The head of the British phone hacking inquiry, Brian Leveson, has called for tougher laws to ensure online journalists are subject to the same legal obligations as mainstream media.

Less than a fortnight after handing down his report into British press standards, Lord Justice Leveson is in Australia to discuss the changing face of journalism and how it affects the law.

Speaking at the University of Melbourne, he said in the future the established media would compete more directly with bloggers and tweeters.

He said the result would be a wider variety of news than ever before.

"Whether good, bad or indifferent, whether accurate or fiction dressed as fact," he said.

But Lord Justice Leveson added that the law, both criminal and civil, needed to be equally applicable to all in the media.

He said if appropriate journalistic standards are to be maintained, more needs to be done to regulate those who work online.

"We will therefore have to think creatively about how we ensure that the law is capable of equal application, and is applied equally and fairly, against the mainstream media and bloggers, tweeters and other amateur online journalists," he said.

He warned that if changes were not made, there was a risk the established media would be tempted to cut corners or bend the law as it went up against amateur online journalists.

"It may encourage unethical and, potentially, unlawful practices to get a story," he said.

"The effect then is an indirect one, and one which lies behind the headline and the front-page scoop.

"In a culture which sees some act with impunity in the face of the civil law, and the criminal law, a general decline in standards may arise."

Lord Justice Leveson would not elaborate on his 17-month inquiry, which controversially recommended greater regulation of the British press.

He was also hesitant to comment about the 2Day FM royal phone prank.

A London nurse committed suicide last week after answering the hoax call from the Sydney radio station enquiring about the health of the pregnant Duchess of Cambridge.

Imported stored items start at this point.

-- ==== Sys2Proof/Laws/Memory.lean ====
section
/-! SUPPORT. The laws of a VRAM bank as a list of cells: every write keeps the canonical form, a read after a write to
the same offset gives the byte written, and every other offset reads as before. -/

namespace Sys2Proof.Machine

@[simp] theorem Memory.read_nil (k : Nat) : Memory.read [] k = Memory.unlisted := rfl

theorem Memory.read_cons_cell (k' : Nat) (x : Byte) (m : Memory) (k : Nat) :
    Memory.read ((k', x) :: m) k = if k' = k then x else Memory.read m k := rfl

theorem Memory.wfFrom_cons (lo k : Nat) (v : Byte) (m : Memory) :
    Memory.wfFrom lo ((k, v) :: m) = true ↔
      lo ≤ k ∧ k < Memory.size ∧ v ≠ Memory.unlisted ∧ Memory.wfFrom (k + 1) m = true := by
  simp [Memory.wfFrom, and_assoc]

theorem Memory.wfFrom_mono {lo lo' : Nat} (h : lo' ≤ lo) {m : Memory} (hm : Memory.wfFrom lo m = true) :
    Memory.wfFrom lo' m = true := by
  cases m with
  | nil => rfl
  | cons c m =>
    obtain ⟨k, v⟩ := c
    rw [Memory.wfFrom_cons] at hm ⊢
    exact ⟨le_trans h hm.1, hm.2⟩

/-- Below the least listed offset nothing is listed. -/
theorem Memory.read_below {lo : Nat} {m : Memory} (hm : Memory.wfFrom lo m = true) {k : Nat} (hk : k < lo) :
    Memory.read m k = Memory.unlisted := by
  induction m generalizing lo with
  | nil => rfl
  | cons c m ih =>
    obtain ⟨k', x⟩ := c
    rw [Memory.wfFrom_cons] at hm
    rw [Memory.read_cons_cell, if_neg (by omega)]
    exact ih hm.2.2.2 (by omega)

theorem Memory.read_cons (k : Nat) (v : Byte) {lo : Nat} {m : Memory} (hm : Memory.wfFrom lo m = true) (hk : k < lo)
    (j : Nat) : Memory.read (Memory.cons k v m) j = if j = k then v else Memory.read m j := by
  unfold Memory.cons
  split
  · rename_i hv
    split
    · subst hv; rename_i hj; subst hj; exact Memory.read_below hm hk
    · rfl
  · rw [Memory.read_cons_cell]
    by_cases hj : j = k
    · simp [hj]
    · rw [if_neg (fun h => hj h.symm), if_neg hj]

theorem Memory.wfFrom_cons_cell {lo k : Nat} {v : Byte} {m : Memory} (hlo : lo ≤ k) (hk : k < Memory.size)
    (hm : Memory.wfFrom (k + 1) m = true) : Memory.wfFrom lo (Memory.cons k v m) = true := by
  unfold Memory.cons
  split
  · exact Memory.wfFrom_mono (by omega) hm
  · rename_i hv
    rw [Memory.wfFrom_cons]
    exact ⟨hlo, hk, hv, hm⟩

theorem Memory.wfFrom_write {lo k : Nat} {v : Byte} {m : Memory} (hlo : lo ≤ k) (hk : k < Memory.size)
    (hm : Memory.wfFrom lo m = true) : Memory.wfFrom lo (Memory.write m k v) = true := by
  induction m generalizing lo with
  | nil => exact Memory.wfFrom_cons_cell hlo hk rfl
  | cons c m ih =>
    obtain ⟨k', x⟩ := c
    have hm' := hm
    rw [Memory.wfFrom_cons] at hm'
    unfold Memory.write
    split
    · rename_i hlt
      refine Memory.wfFrom_cons_cell hlo hk ?_
      rw [Memory.wfFrom_cons]
      exact ⟨by omega, hm'.2⟩
    · split
      · rename_i heq; subst heq
        exact Memory.wfFrom_cons_cell hlo hk hm'.2.2.2
      · rw [Memory.wfFrom_cons]
        exact ⟨hm'.1, hm'.2.1, hm'.2.2.1, ih (by omega) hm'.2.2.2⟩

/-- Every write keeps the canonical form. -/
theorem Memory.wf_write {k : Nat} {v : Byte} {m : Memory} (hk : k < Memory.size) (hm : Memory.wf m = true) :
    Memory.wf (Memory.write m k v) = true :=
  Memory.wfFrom_write (Nat.zero_le _) hk hm

theorem Memory.read_writeFrom {lo : Nat} {m : Memory} (hm : Memory.wfFrom lo m = true) (k : Nat) (v : Byte) (j : Nat) :
    Memory.read (Memory.write m k v) j = if j = k then v else Memory.read m j := by
  induction m generalizing lo with
  | nil => exact Memory.read_cons k v (lo := k + 1) rfl (by omega) j
  | cons c m ih =>
    obtain ⟨k', x⟩ := c
    have hm' := hm
    rw [Memory.wfFrom_cons] at hm'
    unfold Memory.write
    split
    · rename_i hlt
      exact Memory.read_cons k v (lo := k') (by rw [Memory.wfFrom_cons]; exact ⟨le_refl _, hm'.2⟩) hlt j
    · split
      · rename_i heq; subst heq
        rw [Memory.read_cons k v hm'.2.2.2 (by omega), Memory.read_cons_cell]
        by_cases hj : j = k
        · simp [hj]
        · rw [if_neg hj, if_neg hj, if_neg (fun h => hj h.symm)]
      · rename_i hne
        rw [Memory.read_cons_cell, Memory.read_cons_cell, ih hm'.2.2.2]
        by_cases hj : k' = j
        · rw [if_pos hj, if_pos hj, if_neg (by omega)]
        · rw [if_neg hj, if_neg hj]

/-- Read after write: the offset written reads as the byte written, every other as before. -/
theorem Memory.read_write {m : Memory} (hm : Memory.wf m = true) (k : Nat) (v : Byte) (j : Nat) :
    Memory.read (Memory.write m k v) j = if j = k then v else Memory.read m j :=
  Memory.read_writeFrom hm k v j

end Sys2Proof.Machine
end

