-- ==== Sys2Proof/Tests/Slice0.lean ====
section
/-! SUPPORT. Tests. Expected results are from spec/95_test_vectors.md (its items are named) or worked out by hand from the
rules; the words are written out from the rules' encodings. `test_witness_X` shows states and operands that meet all
hypotheses of `Obligations.X`. -/

namespace Sys2Proof.Tests

open Sys2Proof Sys2Proof.Machine

/-! ### Well-formedness: an ill-formed term for each check -/

theorem test_wf_timer : WellFormed true (.rdTimer 0xFF08#16) = false ∧ WellFormed true (.wrTimer 0xFF03#16 0#8) = false ∧
    WellFormed false (.rdTimer 0xFF04#16) = true ∧ WellFormed false (.wrTimer 0xFF07#16 0#8) = true := by decide

theorem test_wf_audio : WellFormed true (.rdAudio 0xFF0F#16) = false ∧ WellFormed true (.wrAudio 0xFF40#16 0#8) = false ∧
    WellFormed true (.rdAudio 0xFF10#16) = true ∧ WellFormed true (.wrAudio 0xFF3F#16 0#8) = true := by decide

theorem test_wf_lcd : WellFormed true (.rdLcd 0xFF41#16) = false ∧ WellFormed true (.wrLcd 0xFF47#16 0#8) = false ∧
    WellFormed true (.wrLcdpal 0xFF4A#16 0#8) = false ∧ WellFormed true (.rdLcd 0xFF49#16) = true := by decide

theorem test_wf_colour_mode : WellFormed false .rdKey1 = false ∧ WellFormed false (.wrKey1 0#8) = false ∧
    WellFormed false .rdVbk = false ∧ WellFormed false (.wrVbk 0#8) = false ∧
    WellFormed false (.wrHdma1 0#8) = false ∧ WellFormed false (.wrHdma2 0#8) = false ∧
    WellFormed false (.wrHdma3 0#8) = false ∧ WellFormed false (.wrHdma4 0#8) = false ∧
    WellFormed false .rdHdma1 = false ∧ WellFormed false .rdHdma2 = false ∧ WellFormed false .rdHdma3 = false ∧
    WellFormed false .rdHdma4 = false ∧ WellFormed false .rdHdma5 = false ∧ WellFormed false (.wrHdma5 0#8) = false ∧
    WellFormed false (.wrBcps 0#8) = false ∧ WellFormed false .rdBcps = false ∧ WellFormed false (.wrOcps 0#8) = false ∧
    WellFormed false .rdOcps = false ∧ WellFormed false (.wrBcpd 0#8) = false ∧ WellFormed false .rdBcpd = false ∧
    WellFormed false (.wrOcpd 0#8) = false ∧ WellFormed false .rdOcpd = false := by decide

theorem test_wf_generic : WellFormed true (.rdGeneric 0xFF55#16) = false ∧ WellFormed false (.rdGeneric 0xFF55#16) = true ∧
    WellFormed true (.wrGeneric 0xFF46#16 0#8) = false ∧ WellFormed true (.wrGeneric 0x1234#16 0#8) = true := by decide

/-! ### Decoding: every constructor from a word of the spec -/

theorem test_decode_forwarded :
    decode true 0x00FF0400#32 = .ok (.rdTimer 0xFF04#16) ∧ decode false 0x10FF0780#32 = .ok (.wrTimer 0xFF07#16 0x80#8) ∧
    decode true 0x00FF1000#32 = .ok (.rdAudio 0xFF10#16) ∧ decode false 0x10FF3FF3#32 = .ok (.wrAudio 0xFF3F#16 0xF3#8) ∧
    decode true 0x00FF4700#32 = .ok (.rdLcd 0xFF47#16) ∧ decode true 0x10FF4091#32 = .ok (.wrLcd 0xFF40#16 0x91#8) ∧
    decode true 0x10FF49D2#32 = .ok (.wrLcdpal 0xFF49#16 0xD2#8) ∧ decode true 0x10FF46C1#32 = .ok (.wrOamdma 0xC1#8) ∧
    decode true 0x00FF4600#32 = .ok .rdOamdma ∧ decode true 0x10FF5001#32 = .ok (.wrBoot 0x01#8) ∧
    decode true 0x00FF5000#32 = .ok .rdBoot ∧ decode true 0x00FF7000#32 = .ok .rdWrambank ∧
    decode true 0x10FF7002#32 = .ok (.wrWrambank 0x02#8) ∧ decode true 0x00FF4100#32 = .ok (.rdGeneric 0xFF41#16) ∧
    decode true 0x1012349A#32 = .ok (.wrGeneric 0x1234#16 0x9A#8) := by decide

theorem test_decode_bank :
    decode true 0x00FF4F00#32 = .ok .rdVbk ∧ decode true 0x10FF4FFE#32 = .ok (.wrVbk 0xFE#8) ∧
    decode true 0x209FFF00#32 = .ok (.vrd 0x9FFF#16) ∧ decode true 0x308000AA#32 = .ok (.vwr 0x8000#16 0xAA#8) ∧
    decode false 0x70800000#32 = .ok (.vrdb 0#1 0x8000#16) ∧ decode true 0x71A00000#32 = .ok (.vrdb 1#1 0xA000#16) := by
  decide

theorem test_decode_palette :
    decode true 0x10FF6887#32 = .ok (.wrBcps 0x87#8) ∧ decode true 0x00FF6800#32 = .ok .rdBcps ∧
    decode true 0x10FF6A80#32 = .ok (.wrOcps 0x80#8) ∧ decode true 0x00FF6A00#32 = .ok .rdOcps ∧
    decode true 0x10FF691F#32 = .ok (.wrBcpd 0x1F#8) ∧ decode true 0x00FF6900#32 = .ok .rdBcpd ∧
    decode true 0x10FF6B12#32 = .ok (.wrOcpd 0x12#8) ∧ decode true 0x00FF6B00#32 = .ok .rdOcpd ∧
    decode true 0x60000012#32 = .ok (.resolveBg 1#4 2#4) ∧ decode false 0x610000FF#32 = .ok (.resolveObj 15#4 15#4) := by
  decide

theorem test_decode_dma :
    decode true 0x10FF5110#32 = .ok (.wrHdma1 0x10#8) ∧ decode true 0x10FF523C#32 = .ok (.wrHdma2 0x3C#8) ∧
    decode true 0x10FF5302#32 = .ok (.wrHdma3 0x02#8) ∧ decode true 0x10FF54FF#32 = .ok (.wrHdma4 0xFF#8) ∧
    decode true 0x00FF5100#32 = .ok .rdHdma1 ∧ decode true 0x00FF5200#32 = .ok .rdHdma2 ∧
    decode true 0x00FF5300#32 = .ok .rdHdma3 ∧ decode true 0x00FF5400#32 = .ok .rdHdma4 ∧
    decode true 0x00FF5500#32 = .ok .rdHdma5 ∧ decode true 0x10FF5581#32 = .ok (.wrHdma5 0x81#8) ∧
    decode true 0x40000000#32 = .ok .tick := by decide
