/-- What an instruction does at its count (R274). -/
inductive Effect where
  | sreg (r : Nat) (v : Word)
  | vreg (r : Nat) (v : List Word32)
  | store (pa : Nat) (data : List Byte)
  | load (pa dst len : Nat) (got : Option (List Byte))  -- GLD; what its home gave, once a later write of the tile follows it (R288)
  | sigAdd (pa rd : Nat) (v : Word) (perform : Bool)
  | undef (pa len : Nat)
  | bank (tile array b : Nat) (v : Bank)
  | damperReport (p slot max : Nat) (nf : Bool)
  | drain (d : DrainRun)               -- the results of a MAT_DRAIN
  | damperUpdate (p slot : Nat)
  | damperRead (p slot rd : Nat)
  | damperWrite (p slot max : Nat)
  | damperLoad (p slot : Nat) (hist : List Int)
  | damperSave (p slot pa : Nat)
  | fault (faultCtx : Nat)             -- a faulting access of the context (R296)
  | badDesc (off : Nat)                -- a descriptor that breaks a condition (R311)
  | memUe (p off : Nat)                -- an uncorrectable read of GDDR7 (R537)
  | tileOut (pass : Nat)
  | exit
deriving DecidableEq, Repr

/-- What an issued matrix load or stream does to a bank (R212, R213). -/
structure MatUse where
  load  : Bool
  mask  : Nat
  bank  : Nat
  first : Nat                 -- first row write, or first weight-read cycle
  last  : Nat                 -- last row write, or the weight-read cycle of the retry pass
deriving DecidableEq, Repr

/-- A MAT_STREAM under way: its operands as its issue fixed them, and its passes in the stages of R215. Passes 0 to V − 1 are
those of the vectors, V is the row-check pass and V + 1 the retry pass (R214, R216). -/
structure StreamRun where
  w       : Nat               -- 1 with a switch cycle
  r       : Nat               -- entry cycles per pass
  v       : Nat
  ev      : Nat               -- elements per activation vector
  mask    : Nat
  bank    : Nat
  dt      : Nat
  src     : Nat
  stride  : Nat
  scaleAt : Nat
  base    : Nat               -- ACC_BASE word
  wide    : Bool
  init    : Bool
  rot     : List Byte         -- rotary descriptor; empty where ROT is 0
  ta      : Int               -- activation tensor scale offset (R222)
  upsets  : List (Nat × Nat × Nat × Int)  -- hardware errors: pass, array, column, and error of the column sum (assumption 29)
  vecs    : List (Nat × List Cif × List Int)  -- vectors in the pipeline, with their block exponents
  sums    : List (Nat × Bool × List (Nat × List ColSum))  -- passes past their weight read: mismatch, and column sums by array
  begun   : List Nat          -- accumulator blocks whose NF bit the stream has settled (R221, R230)
  claimed : Option Nat        -- pass that the retry window re-executes (R229)
  out     : Bool              -- a second mismatch has come (R230)
deriving DecidableEq, Repr

/-- An issued, incomplete instruction (R274). Regions 0 to 1,535 are scratchpad regions and 1,536 to 1,791 accumulator
blocks (R267). -/
structure InFlight where
  id      : Nat
  thread  : Nat
  word    : Word
  pc      : Nat
  issue   : Nat               -- core cycle of issue
  stamp   : Nat               -- time stamp of issue
  due     : Nat               -- core cycle of its count
  late    : Nat               -- cycles by which that lies beyond its published count (R530)
  margin  : Nat               -- SNUFFER margin in force at issue (R603)
  sdst    : Option Nat        -- pending scalar register
  vdst    : Option Nat        -- pending vector register
  reads   : List Nat          -- read set
  writes  : List Nat          -- write set
  line    : Option Nat        -- 64-byte line of a GLD, GST or SIG_ADD (R288)
  mat     : Option MatUse
  answer  : Bool              -- waits for a host or an expander (R601)
  unit    : Nat               -- host port or CXL port of that wait
  effects : List Effect
  run     : Option StreamRun  -- of a MAT_STREAM
deriving DecidableEq, Repr

/-- Tile state beside its scratchpad and accumulator words (which are in memory) and its health registers. -/
structure Tile where
  lastThread : Nat            -- thread that issued last (R18)
  lastIssue  : Option Nat     -- cycle of the last issue
  banks      : List (Nat × Bank)  -- key 2 × array + bank
  current    : Nat            -- bit a: current bank of array a
  nf         : BitVec 256     -- NF bits of the accumulator blocks (R189)
  portFree   : Nat            -- cycle from which the stream port is free (R217)
  ocuFree    : Nat            -- cycle from which the OCU input is free (R232)
  vecFree    : Nat            -- cycle from which the vector input is free (R272)
deriving DecidableEq, Repr

/-- Whose access a waiting request is: nobody's that waits for it, an issued instruction's, a running descriptor's (cluster, channel, its
DMA_SUBMIT), or a running command's (partition, command). -/
inductive Waiter where
  | free | flight (id : Nat) | desc (cl ch id : Nat) | job (p cid : Nat)
deriving DecidableEq, Repr

/-- A request that waits for a position of a GDDR7 channel, or for a slot of a CXL port (R529, R553). -/
structure MemReq where
  place   : Nat               -- channel, or port and direction
  entered : Nat               -- core cycle of entry
  key     : Nat               -- order among the requests of that cycle (R529)
  lines   : Nat               -- 64-byte lines it asks for
  who     : Waiter            -- what waits for it
deriving DecidableEq, Repr

/-- How far a running descriptor is (R312, R314): its steps fall after core cycle `base`. -/
structure DmaRun where
  base  : Nat
  key   : Nat                 -- place of its requests among those of one cycle (R529)
  own   : Waiter              -- what waits for its requests
  pos   : Nat                 -- steps performed
  reads : Nat                 -- reads made, and those and the writes of GDDR7
  gr    : Nat
  gw    : Nat
  list  : List Byte           -- list of a PAGE_WALK, as read
  blk   : List Byte           -- block of a TRANSPOSE that is being read, and the one before it
  last  : List Byte
  memo  : List (Nat × List Byte)  -- pages of a PAGE_WALK that are read once, by page number
  bad   : Bool                -- a step has faulted, or a read has come back with an error: no further step is performed (R315)
  late  : Nat                 -- largest excess wait in a queue (R530, R553)
deriving DecidableEq, Repr
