/-- Register word after a write of `v` under its access codes (R10, R12): writable bits take `v`, write-1-to-clear
bits clear where `v` is 1, but those that hardware has set in the same core cycle, `held` (R13); every other bit keeps its
value. `en` marks the bits the write covers (R689). -/
def applyWrite (d : RegDesc) (old : Word) (en v : Nat) (held : Word) : Word :=
  let rw : Word := BitVec.ofNat 64 d.rw &&& BitVec.ofNat 64 en
  let wc : Word := BitVec.ofNat 64 d.w1c &&& BitVec.ofNat 64 en &&& ~~~held
  let x : Word := BitVec.ofNat 64 v
  ((old &&& ~~~rw) ||| (x &&& rw)) &&& ~~~(wc &&& x)

end Sys2Proof.Machine
end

Lord Justice Leveson says there are lessons that can be learned from the tragedy.

"I am absolutely sure there are a large number of lessons to be learned," he said after the speech.

"But you will forgive me, if as I understand it the police in London are in investigating this and I still remain a judge in England and Wales and might be called upon to decide something in the future.

"So I'm sure there are lessons to be learned but I'm not going to discuss them."